• _EXERCISE DETAILS_: Up to and including the line with "namespace Sys2Proof.Machine", copy the records below exactly from their first line.

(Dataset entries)

-- ==== Sys2Proof/Safety.lean ====
section
/-! DEFINITION. The terms claims are written in: the invariant of every step, a safe run, and what a step's two states
agree on (the frames of 10_state.md R24, R29 and 60_exceptions.md R162). -/

namespace Sys2Proof.Machine

/-- The invariant: the hard-wired register's slot holds 0 (R22, R38), the byte store is in canonical form, and the pc is
even (R27, R127). -/
structure Inv (s : State) : Prop where
  zeroSlot : s.regs[0] = 0#64
  memoryForm : s.mem.wf
  evenPc : s.pc.getLsbD 0 = false

/-- A safe run: under no amount of fuel does it end in a fault (R171: "every `Faulted` status is a failed end"). -/
def SafeRun (s : State) : Prop := ∀ fuel f, (hostRun fuel s).status ≠ .faulted f

/-- The four bytes at an address as an instruction word, the lowest address in the lowest byte (R41). -/
def wordAt (s : State) (a : Word) : InstrWord :=
  s.byteAt (a + 3#64) ++ s.byteAt (a + 2#64) ++ s.byteAt (a + 1#64) ++ s.byteAt a

/-! ## What an instruction names -/

/-- The destination register of the variants that define one (10_state.md R24, 40_datapath.md R96). -/
def destOf : Instr → Option RegIdx
  | .lui rd _ | .auipc rd _ => some rd
  | .jal rd _ => some rd
  | .jalr rd _ _ => some rd
  | .lb rd _ _ | .lh rd _ _ | .lw rd _ _ | .ld rd _ _ | .lbu rd _ _ | .lhu rd _ _ => some rd
  | .addi rd _ _ | .slti rd _ _ | .sltiu rd _ _ | .xori rd _ _ | .ori rd _ _ | .andi rd _ _ | .addiw rd _ _ => some rd
  | .slli rd _ _ | .srli rd _ _ | .srai rd _ _ => some rd
  | .add rd _ _ | .sub rd _ _ | .sll rd _ _ | .slt rd _ _ | .sltu rd _ _ | .xor rd _ _ | .srl rd _ _ => some rd
  | .sra rd _ _ | .or rd _ _ | .and rd _ _ | .mul rd _ _ | .mulh rd _ _ | .div rd _ _ | .rem rd _ _ => some rd
  | .beq _ _ _ | .bne _ _ _ | .blt _ _ _ | .bge _ _ _ | .bltu _ _ _ | .bgeu _ _ _ => none
  | .sb _ _ _ | .sh _ _ _ | .sw _ _ _ | .sd _ _ _ => none
  | .ecall => none

/-- The same instruction with another destination register; unchanged where there is none. -/
def withDest (i : Instr) (d : RegIdx) : Instr :=
  match i with
  | .lui _ imm20 => .lui d imm20
  | .auipc _ imm20 => .auipc d imm20
  | .jal _ offset => .jal d offset
  | .jalr _ rs1 imm => .jalr d rs1 imm
  | .beq rs1 rs2 offset => .beq rs1 rs2 offset
  | .bne rs1 rs2 offset => .bne rs1 rs2 offset
  | .blt rs1 rs2 offset => .blt rs1 rs2 offset
  | .bge rs1 rs2 offset => .bge rs1 rs2 offset
  | .bltu rs1 rs2 offset => .bltu rs1 rs2 offset
  | .bgeu rs1 rs2 offset => .bgeu rs1 rs2 offset
  | .lb _ rs1 imm => .lb d rs1 imm
  | .lh _ rs1 imm => .lh d rs1 imm
  | .lw _ rs1 imm => .lw d rs1 imm
  | .ld _ rs1 imm => .ld d rs1 imm
  | .lbu _ rs1 imm => .lbu d rs1 imm
  | .lhu _ rs1 imm => .lhu d rs1 imm
  | .sb rs1 rs2 imm => .sb rs1 rs2 imm
  | .sh rs1 rs2 imm => .sh rs1 rs2 imm
  | .sw rs1 rs2 imm => .sw rs1 rs2 imm
  | .sd rs1 rs2 imm => .sd rs1 rs2 imm
  | .addi _ rs1 imm => .addi d rs1 imm
  | .slti _ rs1 imm => .slti d rs1 imm
  | .sltiu _ rs1 imm => .sltiu d rs1 imm
  | .xori _ rs1 imm => .xori d rs1 imm
  | .ori _ rs1 imm => .ori d rs1 imm
  | .andi _ rs1 imm => .andi d rs1 imm
  | .slli _ rs1 shamt => .slli d rs1 shamt
  | .srli _ rs1 shamt => .srli d rs1 shamt
  | .srai _ rs1 shamt => .srai d rs1 shamt
  | .add _ rs1 rs2 => .add d rs1 rs2
  | .sub _ rs1 rs2 => .sub d rs1 rs2
  | .sll _ rs1 rs2 => .sll d rs1 rs2
  | .slt _ rs1 rs2 => .slt d rs1 rs2
  | .sltu _ rs1 rs2 => .sltu d rs1 rs2
  | .xor _ rs1 rs2 => .xor d rs1 rs2
  | .srl _ rs1 rs2 => .srl d rs1 rs2
  | .sra _ rs1 rs2 => .sra d rs1 rs2
  | .or _ rs1 rs2 => .or d rs1 rs2
  | .and _ rs1 rs2 => .and d rs1 rs2
  | .ecall => .ecall
  | .addiw _ rs1 imm => .addiw d rs1 imm
  | .mul _ rs1 rs2 => .mul d rs1 rs2
  | .mulh _ rs1 rs2 => .mulh d rs1 rs2
  | .div _ rs1 rs2 => .div d rs1 rs2
  | .rem _ rs1 rs2 => .rem d rs1 rs2

/-- The registers an instruction reads at decode (10_state.md R24; ECALL's two are those of 00_scope.md R8). -/
def sourcesOf : Instr → List RegIdx
  | .lui _ _ | .auipc _ _ => []
  | .jal _ _ => []
  | .jalr _ rs1 _ => [rs1]
  | .lb _ rs1 _ | .lh _ rs1 _ | .lw _ rs1 _ | .ld _ rs1 _ | .lbu _ rs1 _ | .lhu _ rs1 _ => [rs1]
  | .addi _ rs1 _ | .slti _ rs1 _ | .sltiu _ rs1 _ | .xori _ rs1 _ | .ori _ rs1 _ | .andi _ rs1 _ => [rs1]
  | .addiw _ rs1 _ => [rs1]
  | .slli _ rs1 _ | .srli _ rs1 _ | .srai _ rs1 _ => [rs1]
  | .add _ rs1 rs2 | .sub _ rs1 rs2 | .sll _ rs1 rs2 | .slt _ rs1 rs2 | .sltu _ rs1 rs2 | .xor _ rs1 rs2 => [rs1, rs2]
  | .srl _ rs1 rs2 | .sra _ rs1 rs2 | .or _ rs1 rs2 | .and _ rs1 rs2 | .mul _ rs1 rs2 | .mulh _ rs1 rs2 => [rs1, rs2]
  | .div _ rs1 rs2 | .rem _ rs1 rs2 => [rs1, rs2]
  | .beq rs1 rs2 _ | .bne rs1 rs2 _ | .blt rs1 rs2 _ | .bge rs1 rs2 _ | .bltu rs1 rs2 _ | .bgeu rs1 rs2 _ => [rs1, rs2]
  | .sb rs1 rs2 _ | .sh rs1 rs2 _ | .sw rs1 rs2 _ | .sd rs1 rs2 _ => [rs1, rs2]
  | .ecall => [Config.syscallArgReg, Config.syscallNumReg]

/-- The address and width of a store's access (R139, R148 to R151); none for every other variant (R46). -/
def storeTo (i : Instr) (s : State) : Option (Word × Width) :=
  match i with
  | .sb rs1 _ imm => some (s.readReg rs1 + imm.signExtend 64, .byte)
  | .sh rs1 _ imm => some (s.readReg rs1 + imm.signExtend 64, .half)
  | .sw rs1 _ imm => some (s.readReg rs1 + imm.signExtend 64, .word)
  | .sd rs1 _ imm => some (s.readReg rs1 + imm.signExtend 64, .double)
  | .lui _ _ | .auipc _ _ => none
  | .jal _ _ => none
  | .jalr _ _ _ => none
  | .beq _ _ _ | .bne _ _ _ | .blt _ _ _ | .bge _ _ _ | .bltu _ _ _ | .bgeu _ _ _ => none
  | .lb _ _ _ | .lh _ _ _ | .lw _ _ _ | .ld _ _ _ | .lbu _ _ _ | .lhu _ _ _ => none
  | .addi _ _ _ | .slti _ _ _ | .sltiu _ _ _ | .xori _ _ _ | .ori _ _ _ | .andi _ _ _ | .addiw _ _ _ => none
  | .slli _ _ _ | .srli _ _ _ | .srai _ _ _ => none
  | .add _ _ _ | .sub _ _ _ | .sll _ _ _ | .slt _ _ _ | .sltu _ _ _ | .xor _ _ _ | .srl _ _ _ | .sra _ _ _ => none
  | .or _ _ _ | .and _ _ _ | .mul _ _ _ | .mulh _ _ _ | .div _ _ _ | .rem _ _ _ => none
  | .ecall => none

/-- The variants that make a data access: the six loads and the four stores (R46). -/
def accessesMemory : Instr → Bool
  | .lb _ _ _ | .lh _ _ _ | .lw _ _ _ | .ld _ _ _ | .lbu _ _ _ | .lhu _ _ _ => true
  | .sb _ _ _ | .sh _ _ _ | .sw _ _ _ | .sd _ _ _ => true
  | .lui _ _ | .auipc _ _ => false
  | .jal _ _ => false
  | .jalr _ _ _ => false
  | .beq _ _ _ | .bne _ _ _ | .blt _ _ _ | .bge _ _ _ | .bltu _ _ _ | .bgeu _ _ _ => false
  | .addi _ _ _ | .slti _ _ _ | .sltiu _ _ _ | .xori _ _ _ | .ori _ _ _ | .andi _ _ _ | .addiw _ _ _ => false
  | .slli _ _ _ | .srli _ _ _ | .srai _ _ _ => false
  | .add _ _ _ | .sub _ _ _ | .sll _ _ _ | .slt _ _ _ | .sltu _ _ _ | .xor _ _ _ | .srl _ _ _ | .sra _ _ _ => false
  | .or _ _ _ | .and _ _ _ | .mul _ _ _ | .mulh _ _ _ | .div _ _ _ | .rem _ _ _ => false
  | .ecall => false

/-! ## What a fault says of where it was raised -/

/-- The address of the instruction a fault records (60_exceptions.md R161). -/
def faultAddress : FaultRecord → Word
  | .misalignedProgramCounter a => a
  | .unknownOpcode a _ _ => a
  | .unknownFunct a _ _ _ _ => a
  | .decoderConsistencyFault a _ _ _ => a
  | .memoryFault a _ _ _ => a
  | .unsupportedSyscall a _ => a

/-- The faults raised before Fetch advances the pc: the pc check, the fetch's own refusal, a 16-bit word (R90, R91). -/
def raisedByFetch : FaultRecord → Bool
  | .misalignedProgramCounter _ => true
  | .unknownOpcode _ w _ => !isFourByte w
  | .unknownFunct _ _ _ _ _ => false
  | .decoderConsistencyFault _ _ _ _ => false
  | .memoryFault _ kind _ _ => kind == .fetch
  | .unsupportedSyscall _ _ => false

/-! ## Frames -/

/-- `t` is `s` after an instruction whose one effect is to write `v` to `rd`, the pc being `pc'` afterwards: a write to
register 0 is discarded, every other register, every byte of memory, the status and the port's verdict stay. -/
structure WroteReg (s t : State) (rd : RegIdx) (v pc' : Word) : Prop where
  dest : t.readReg rd = if rd = 0#5 then 0#64 else v
  otherRegs : ∀ i, i ≠ rd → t.readReg i = s.readReg i
  pc : t.pc = pc'
  memory : ∀ addr, t.byteAt addr = s.byteAt addr
  status : t.status = s.status
  verdict : t.verdict = s.verdict

/-- `t` is `s` with the pc `pc'` and the run status `status`; every register and every byte of memory stays. -/
structure MovedTo (s t : State) (pc' : Word) (status : Status) : Prop where
  regs : ∀ i, t.readReg i = s.readReg i
  pc : t.pc = pc'
  memory : ∀ addr, t.byteAt addr = s.byteAt addr
  status : t.status = status
  verdict : t.verdict = s.verdict

/-- `t` is `s` after a store of the low `n` bytes of `v` at `ea`, addresses modulo 2^64, the pc being `pc'` afterwards:
every byte outside the `n` stored ones, every register, the status and the port's verdict stay. -/
structure StoredAt (s t : State) (ea : Word) (n : Nat) (v pc' : Word) : Prop where
  stored : ∀ i, i < n → t.byteAt (ea + BitVec.ofNat 64 i) = v.extractLsb' (8 * i) 8
  otherBytes : ∀ addr, (∀ i, i < n → addr ≠ ea + BitVec.ofNat 64 i) → t.byteAt addr = s.byteAt addr
  regs : ∀ i, t.readReg i = s.readReg i
  pc : t.pc = pc'
  status : t.status = s.status
  verdict : t.verdict = s.verdict

end Sys2Proof.Machine
end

• _EXPECTED ANSWER_:
-- ==== Sys2Proof/Safety.lean ====
section
/-! DEFINITION. The terms claims are written in: the invariant of every step, a safe run, and what a step's two states
agree on (the frames of 10_state.md R24, R29 and 60_exceptions.md R162). -/

namespace Sys2Proof.Machine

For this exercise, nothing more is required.